**What you should do:** Look for the word "cycle". Copy every line of the listing where it occurs.

**Dataset extract:**
-- ==== Sys2Proof/Tests/Slice0.lean ====
section
/-! SUPPORT. The model's own tests. Expected values come from the vectors of spec/95_test_vectors.md (L2.*) and the
rules named; `test_witness_*` theorems show concrete states that meet the hypotheses of the obligation they name. -/

namespace Sys2Proof.Tests

open Sys2Proof.Machine

/-- A state `FSM/ADDR/SHADOW/ACC` as 95_test_vectors.md writes it. -/
def at_ (drive cs : Bool) (addr : Location) (shadow : Byte) (acc : Word16) : State :=
  { State.reset with drive := drive, cs := cs, addr := addr, shadow := shadow, acc := acc }

/-- The state with this word presented, waiting for the next edge. -/
def presenting (w : CommandWord) (s : State) : State := s.withFetchWord 20 w.toNat

/-- A field of the next state. -/
def after {α : Type} (f : State → α) (o : Host.Outcome State Fault Refusal) : Option α := (nextState? o).map f

/-- FSM state, `ADDR`, `SHADOW` and `ACC` together. -/
def summary (s : State) : FsmState × Location × Byte × Word16 := (s.fsm, s.addr, s.shadow, s.acc)

/-! ### Decoding: words written out from 30_encoding.md R76, R80 -/

/-- 0001 | 0001 1010 1011 1100. -/
theorem test_decode_setAddress : decode 0b00010001101010111100#20 = .command (.setAddress 0x1ABC#16) := by decide
/-- 0010 | 0000 0000 | 0100 0010. -/
theorem test_decode_setData : decode 0b00100000000001000010#20 = .command (.setData 0x42#8) := by decide
/-- 0011 and sixteen zeros. -/
theorem test_decode_getData : decode 0b00110000000000000000#20 = .command .getData := by decide
/-- 0100 and sixteen zeros. -/
theorem test_decode_enableCs : decode 0b01000000000000000000#20 = .command .enableCs := by decide
/-- 0101 and sixteen zeros. -/
theorem test_decode_disableCs : decode 0b01010000000000000000#20 = .command .disableCs := by decide
/-- 1000 and sixteen zeros. -/
theorem test_decode_csumClear : decode 0b10000000000000000000#20 = .command .csumClear := by decide
/-- 1001 | 0000 0000 | 1011 1100. -/
theorem test_decode_csumAdd : decode 0b10010000000010111100#20 = .command (.csumAdd 0xBC#8) := by decide
/-- 1010 and sixteen zeros. -/
theorem test_decode_csumRead : decode 0b10100000000000000000#20 = .command .csumRead := by decide
/-- L2.C10, L2.C11, L2.C12, L2.B16: reserved bits. -/
theorem test_decode_reserved :
    decode 0x90100#20 = .illegal .reservedBits ∧ decode 0x80001#20 = .illegal .reservedBits ∧
      decode 0xA8000#20 = .illegal .reservedBits ∧ decode 0x30001#20 = .illegal .reservedBits := by decide
/-- L2.B26, L2.B27, L2.B29: unassigned ops. -/
theorem test_decode_unassigned :
    decode 0x00000#20 = .illegal .unassignedOp ∧ decode 0x61234#20 = .illegal .unassignedOp ∧
      decode 0xF1234#20 = .illegal .unassignedOp := by decide
/-- The words of R88 for each mnemonic. -/
theorem test_encode :
    encode (.setAddress 0x1ABC#16) = 0x11ABC#20 ∧ encode (.setData 0x42#8) = 0x20042#20 ∧
      encode (.csumAdd 0x1A#8) = 0x9001A#20 ∧ encode .csumRead = 0xA0000#20 := by decide
/-- 20 bits in three bytes; a number with a bit above them is no command word. -/
theorem test_decodeTableWord :
    decodeTableWord 24 0x40000 = some .enableCs ∧ decodeTableWord 24 0x140000 = none ∧
      decodeTableWord 24 0x40010 = none := by decide

/-! ### WellFormed: an ill-formed term for each check (R82, R83) -/

theorem test_wellFormed_op_refused :
    opAssigned 0x0#4 = false ∧ opAssigned 0x6#4 = false ∧ opAssigned 0x7#4 = false ∧ opAssigned 0xB#4 = false ∧
      opAssigned 0xF#4 = false := by decide
theorem test_wellFormed_reserved_refused :
    reservedZero 0x2#4 0x0142#16 = false ∧ reservedZero 0x3#4 0x0001#16 = false ∧
      reservedZero 0x4#4 0x0010#16 = false ∧ reservedZero 0x9#4 0x8000#16 = false ∧
      reservedZero 0xA#4 0x8000#16 = false := by decide
theorem test_wellFormed_accepted :
    wellFormedFields 0x1#4 0xFFFF#16 = true ∧ wellFormedFields 0x2#4 0x00FF#16 = true ∧
      wellFormedFields 0x8#4 0x0000#16 = true ∧ wellFormedFields 0x6#4 0x0000#16 = false := by decide

/-! ### One command each (95_test_vectors.md L2) -/

/-- L2.B8 at its two edges: the intermediate cycle deselects with the old address and direction (R130); phase B
selects output mode and the new address (R131). -/
theorem test_setAddress_phases :
    after summary (exec (.setAddress 0x0123#16) (at_ false true 0xABC#12 0x5A#8 0)) =
        some (.inIdle, 0xABC#12, 0x5A#8, 0x0000#16) ∧
      after summary (runCommand 0x10123#20 (at_ false true 0xABC#12 0x5A#8 0)) =
        some (.out, 0x123#12, 0x5A#8, 0x0000#16) := by decide
/-- L2.B2, L2.B3, L2.B5: the boundary and bits 15..12. -/
theorem test_setAddress_boundary :
    after summary (runCommand 0x10FFF#20 (at_ false false 0x000#12 0 0)) = some (.out, 0xFFF#12, 0, 0) ∧
      after summary (runCommand 0x11000#20 (at_ true false 0xFFF#12 0 0)) = some (.inIdle, 0x000#12, 0, 0) ∧
      after summary (runCommand 0x12000#20 (at_ true false 0x123#12 0 0)) = some (.inIdle, 0x000#12, 0, 0) := by decide
/-- L2.B10: the byte is driven. -/
theorem test_setData_output :
    after State.cartPins (exec (.setData 0x42#8) (at_ true false 0x080#12 0 0)) =
      some { a := 0x080#12, dOut := 0x42#8, dOe := true, dPull := 0x00#8, cs := false } := by decide
/-- L2.B11: in input mode the byte sets the pull-ups. -/
theorem test_setData_input :
    after State.cartPins (exec (.setData 0xA5#8) (at_ false false 0x000#12 0 0)) =
      some { a := 0x000#12, dOut := 0xA5#8, dOe := false, dPull := 0xA5#8, cs := false } := by decide
/-- L2.B13: in output mode `SHADOW` is answered. -/
theorem test_getData_output :
    after State.response (exec .getData (at_ true false 0x080#12 0x42#8 0)) =
      some (some ⟨0b00#2, 0x0042#16⟩) := by decide
/-- L2.B14, L2.B15: in input mode the byte is a draw; the status is OK and no register changes. -/
theorem test_getData_input :
    after (fun s => (s.rspStatus, summary s)) (exec .getData (at_ false true 0xABC#12 0 0)) =
      some (0b00#2, .inSel, 0xABC#12, 0, 0) := by decide
/-- L2.B17, L2.B18. -/
theorem test_enableCs_input :
    after summary (exec .enableCs (at_ false false 0xABC#12 0 0)) = some (.inSel, 0xABC#12, 0, 0) ∧
      after State.response (exec .enableCs (at_ false true 0xABC#12 0 0)) = some (some ⟨0b00#2, 0⟩) := by decide
/-- L2.B20: refused in output mode. -/
theorem test_enableCs_output :
    after (fun s => (s.response, s.fsm)) (exec .enableCs (at_ true false 0x080#12 0x42#8 0)) =
      some (some ⟨0b01#2, 0x0000#16⟩, .out) := by decide
/-- L2.B22, L2.B24. -/
theorem test_disableCs :
    after summary (exec .disableCs (at_ false true 0xABC#12 0 0)) = some (.inIdle, 0xABC#12, 0, 0) ∧
      after summary (exec .disableCs (at_ true false 0x080#12 0x42#8 0)) = some (.out, 0x080#12, 0x42#8, 0) := by decide
/-- L2.C8. -/
theorem test_csumClear : after State.acc (exec .csumClear (at_ false false 0 0 0x1234#16)) = some 0x0000#16 := by decide
/-- L2.C5, L2.C7: the carry is discarded. -/
theorem test_csumAdd_wraps :
    after State.acc (exec (.csumAdd 0x01#8) (at_ false false 0 0 0xFFFF#16)) = some 0x0000#16 ∧
      after State.acc (exec (.csumAdd 0xFF#8) (at_ false false 0 0 0xFF80#16)) = some 0x007F#16 := by decide
/-- L2.C4. -/
theorem test_csumAdd : after State.acc (exec (.csumAdd 0x01#8) (at_ false false 0 0 0x00FF#16)) = some 0x0100#16 := by
  decide
/-- L2.C9: read and unchanged. -/
theorem test_csumRead :
    after (fun s => (s.response, s.acc)) (exec .csumRead (at_ false false 0 0 0xBEEF#16)) =
      some (some ⟨0b00#2, 0xBEEF#16⟩, 0xBEEF#16) := by decide

/-! ### Steps -/

/-- L2.B25: an illegal word changes nothing but the response. -/
theorem test_step_illegal :
    after (fun s => (s.response, summary s)) (step (presenting 0x50001#20 (at_ false true 0xABC#12 0 0))) =
      some (some ⟨0b10#2, 0x0000#16⟩, .inSel, 0xABC#12, 0, 0) := by decide
/-- L2.R3: the first edge after reset accepts a command. -/
theorem test_step_first_command :
    after (fun s => (s.response, summary s)) (step (presenting 0x40000#20 State.reset)) =
      some (some ⟨0b00#2, 0x0000#16⟩, .inSel, 0x000#12, 0, 0) := by decide
/-- L2.T1, edge k+1: phase B, with ENABLE_CS presented and held. -/
theorem test_step_phaseB :
    after (fun s => (s.cmdReady, s.cartPins, s.response, s.waiting))
        (step { at_ false false 0xABC#12 0x5A#8 0 with
          phase := .saB, pend := 0x0123#16, cmdValid := true, cmdOp := 0x4#4, waiting := true }) =
      some (true, { a := 0x123#12, dOut := 0x5A#8, dOe := true, dPull := 0x00#8, cs := false },
        some ⟨0b00#2, 0x0000#16⟩, true) := by decide
/-- L2.R2: reset between the phases abandons the command. -/
theorem test_step_reset_in_setAddress :
    after (fun s => (summary s, s.response, s.cmdReady))
        (step { at_ false false 0xABC#12 0x5A#8 0x1234#16 with
          phase := .saB, pend := 0x0123#16, events := [.rstRise] }) =
      some ((.inIdle, 0x000#12, 0x00#8, 0x0000#16), none, false) := by decide
/-- 30 R74, 60 R184: the response lasts one cycle. -/
theorem test_step_idle :
    after (fun s => (s.response, s.rspData)) (step { State.reset with rspValid := true, rspData := 0xBEEF#16 }) =
      some (none, 0xBEEF#16) := by decide
/-- 60 R174: contention is a fault. -/
theorem test_step_contention : step (at_ true true 0 0 0) = .fault .contention := rfl
/-- 70 R206: a waiting command may not be withdrawn. -/
theorem test_step_withdraw_refused :
    step { State.reset with cmdValid := true, waiting := true, events := [.withdraw] } = .refused .hostChangedCommand :=
  rfl

/-! ### The host's side -/

/-- 95 section 2: `checksum(0x72, 0x00, 0xBC, 0x1A)` = 0x0148, and a reordering. -/
theorem test_checksum : checksum [0x72#8, 0x00#8, 0xBC#8, 0x1A#8] = 0x0148#16 ∧
    checksum [0x03#8, 0x02#8, 0x01#8] = 0x0006#16 := by decide
/-- P3: the frame checksum of the request header, in both byte orders. -/
theorem test_frameChecksum :
    frameChecksum .little ⟨0x72#8, 0x00#8, 0x0000#16, 0x0001#16, 0x1ABC#16⟩ [] = 0x0149#16 ∧
      headerBytes .big ⟨0x72#8, 0x00#8, 0x0000#16, 0x0001#16, 0x1ABC#16⟩ =
        [0x72#8, 0x00#8, 0x00#8, 0x00#8, 0x00#8, 0x01#8, 0x1A#8, 0xBC#8] := by decide
/-- R88: `SET_ADDRESS 0x1ABC ; x`, `CSUM_ADD 'r'`, and an operand that does not fit. -/
theorem test_assembleLine :
    assembleLine ['S', 'E', 'T', '_', 'A', 'D', 'D', 'R', 'E', 'S', 'S', ' ', '0', 'x', '1', 'A', 'B', 'C', ' ', ';', 'x'] =
        .word 0x11ABC#20 ∧
      assembleLine ['C', 'S', 'U', 'M', '_', 'A', 'D', 'D', ' ', Char.ofNat 39, 'r', Char.ofNat 39] = .word 0x90072#20 ∧
      assembleLine ['S', 'E', 'T', '_', 'D', 'A', 'T', 'A', ' ', '2', '5', '6'] = .refused := by decide
/-- R89: the host names a response and adds it: 5, then the 5 read back. -/
theorem test_hostProg :
    ((HostProg.seq (.command .csumAdd (some (.const 5)))
        (.seq (.command .csumRead none) (.seq (.nameRsp 0) (.command .csumAdd (some (.named 0)))))).run
          (HostRun.start State.reset)).toOption.map (fun r => (r.state.acc, r.responses.length)) = some (10#16, 3) := by decide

**Task solution:**
/-- L2.B8 at its two edges: the intermediate cycle deselects with the old address and direction (R130); phase B
/-- 30 R74, 60 R184: the response lasts one cycle. -/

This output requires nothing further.